Boss wins, problem solved. boss is super easy to hook up. i have 7 of them, in 6 years ive replaced 1 bolt, 1 hose, and 1 truck side cable.


----------



## Whiffyspark

John_DeereGreen;2128291 said:


> What I don't understand, is somehow DD has decided it makes sense and is profitable to build 3 different truck side mounts for every truck, and 3 different plow side mounts to go on each of the 3 different truck sides. On top of that, they're built in different factories hundreds of miles apart, requiring more resources and overhead. All the while maintaining less than stellar quality control.
> 
> But for some reason, it made sense to discontinue the full size 8611.
> 
> Wouldn't it make a lot more sense to build one plow as best as possible, vs half ass build 3 extremely similar colors of every plow complete with different truck sides?
> 
> Maybe I'm looking at it wrong.


Too many eggs in one basket. Dd can also have a larger market share with all the brands they hve due to over lapping territories.

Not everyone knows they're all owned by the same company. Boss got brought up by toro I'm curious to how that will play out as well


----------



## Whiffyspark

Broncslefty7;2128309 said:


> Boss wins, problem solved. boss is super easy to hook up. i have 7 of them, in 6 years ive replaced 1 bolt, 1 hose, and 1 truck side cable.


The only people that run boss in my area is the government. Western heaven here lol


----------



## Mark Oomkes

Where are Oldsmobile and Pontiac? 

Mercury? 

Plymouth?


----------



## Whiffyspark

Mark Oomkes;2128322 said:


> Where are Oldsmobile and Pontiac?
> 
> Mercury?
> 
> Plymouth?


I'm sure you had a new Hudson too right?

Did you buy your 1937 Plymouth truck new?


----------



## Mark Oomkes

Whiffyspark;2128330 said:


> I'm sure you had a new Hudson too right?
> 
> Did you buy your 1937 Plymouth truck new?

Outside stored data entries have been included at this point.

-- ==== Sys2Proof/Machine/Gondola.lean ====
section
/-! DEFINITION. The gondola contract (R92-R125): tick frames, VECTOR changes, samples, missed ticks and silence, forcing, EVENTs, field
time, rip input, registers, positions and forwarding; the feedback counters of R108 and the encoder emulation of R154-R155. -/
namespace Sys2Proof.Machine

/-- A gondola queues a frame of its own at a port (R97); its CRC and stamps are written as it leaves. -/
def State.gfwd (s : State) (n : Nat) (p : GPort) (f : Frame) : State := s.updGon n (fun g => g.queueAt p true f 0 0)

/-- A gondola queues a frame of its own toward the device, out of its serving side (R82). -/
def State.gsend (s : State) (n : Nat) (f : Frame) : State := s.gfwd n ((s.gon n).serving (s.onRing n)) f

/-- An upstream frame of a gondola, addressed by its position. -/
def State.gframe (s : State) (n : Nat) (typ : Nat) (seq tag : BitVec 8) (body : List Byte) : Frame :=
  mkFrame typ 0 ((s.gpos n).getD 0) seq tag body

/-! ### Link loss (R71, R96) -/

/-- LINK_LOSS (R71): a port in UP goes to DOWN and trains again, counts LOCKLOSS, and its code violations. -/
def execLinkLoss (e : LinkEnd) (cv : Nat) (now : FTime) (s : State) : Out :=
  match e with
  | .dev t =>
    if s.link t = lkUP then .next (((s.portDown t lkDOWN).tthCountN t cLOCKLOSS 1).tthCountN t cCVERR cv) else .next s
  | .gon n p =>
    if (s.gon n).portUp p then
      .next ((s.updGon n (fun g => ((g.portDown (s.onRing n) p).countN (gportIdx p) cv).countN gcLOCKLOSS 1)).overAll n (s.gtime n now))
    else .next s

/-! ### TICK_DN (R102-R105) -/

/-- The instant at which an accepted TICK_DN applies (R103): an instant of the gondola's timer within t_ap after its arrival. -/
def State.applyAt (s : State) (n : Nat) (arrival : FTime) : FTime :=
  let q := s.gquant n
  arrival + BitVec.ofNat 64 (q * ((s.free 0).toNat % (idTAP (s.gident n) * 16 / q + 1)))

/-- What an accepted record does at the apply time (R103, R104, R226, R233). -/
def State.applyRec (s : State) (n c : Nat) (r : BitVec 128) (at_ tk : FTime) (tick : BitVec 8) : State :=
  let ch := (s.gon n).chan c
  let nextTk := tk + BitVec.ofNat 64 (s.gCDIV n c * s.gTPER n)
  let kind := recKIND r
  let s := s.legsCancel n c at_
  if (s.gon (baseNode n)).sil then
    s.updGon n (fun g => g.updChan c (fun ch =>
      { ch.stopCarrier with rec_ := none, nextChange := 3, recTk := tk,
                            nsmp := if kind = kVECTOR then vecNSMP r else 0, smpTk := some nextTk, s1 := vecS1 r, s2 := vecS2 r }))
  else if kind = kPWM ∨ kind = kSPWM then
    let runs := match ch.rec_ with
      | some o => recKIND o == kPWM || recKIND o == kSPWM
      | none => false
    let s := s.updGon n (fun g => g.updChan c (fun ch =>
      { ch with rec_ := some r, recTk := tk, nextChange := 3, startPend := ch.startPend || !runs }))
    s.shadowWrite n c r at_ tick
  else
    let s := s.updGon n (fun g => g.updChan c (fun ch =>
      { ch.stopCarrier with rec_ := some r, recTk := tk, lastExec := at_,
                            nextChange := if kind = kVECTOR ∧ 1 ≤ vecNCH r then 1 else 3,
                            nsmp := if kind = kVECTOR then vecNSMP r else 0, smpTk := some nextTk, s1 := vecS1 r, s2 := vecS2 r }))
    s.legsCmd n c at_ (fun k => if kind = kVECTOR then vecLevel (vecV0 r) k else if kind = kSHORT then 1 else 0)

/-- Has the TICK_DN of every due address been accepted for the tick that starts at `tk` (R101)? -/
def State.allAccepted (s : State) (n : Nat) (k : Int) (tk : FTime) : Bool :=
  let g := s.gon (baseNode n)
  (nodesOf n).all (fun m => (s.gDue m k).isEmpty || (if m = homeBal then g.acc1 == some tk else g.acc0 == some tk))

Big surprise, you missed the point.


----------



## Freshwater

Broncslefty7;2128309 said:


> Boss wins, problem solved. boss is super easy to hook up. i have 7 of them, in 6 years ive replaced 1 bolt, 1 hose, and 1 truck side cable.


Their controller/functions suck.


----------



## Whiffyspark

Mark Oomkes;2128331 said:


> Big surprise, you missed the point.


Just a joke grandpa


----------



## Hysert

Whiffyspark;2128363 said:


> Just a joke grandpa


Get it right. It's OPA


----------



## Michael Frank

Mark - Appreciate the product feedback. Jim will be reaching out to you tomorrow regarding the plow.

The 8611 certainly is/was an awesome plow, nothing compares to it's snow moving ability as many have noted here. The primary driver for not carrying it over with the other products was the fact that it requires a much larger/wider/heavier duty undercarriage and lift system/mount platform due to its weight ~1470 lbs. Four completely unique headgear and attachment systems and 11 blades in one year was all we could handle.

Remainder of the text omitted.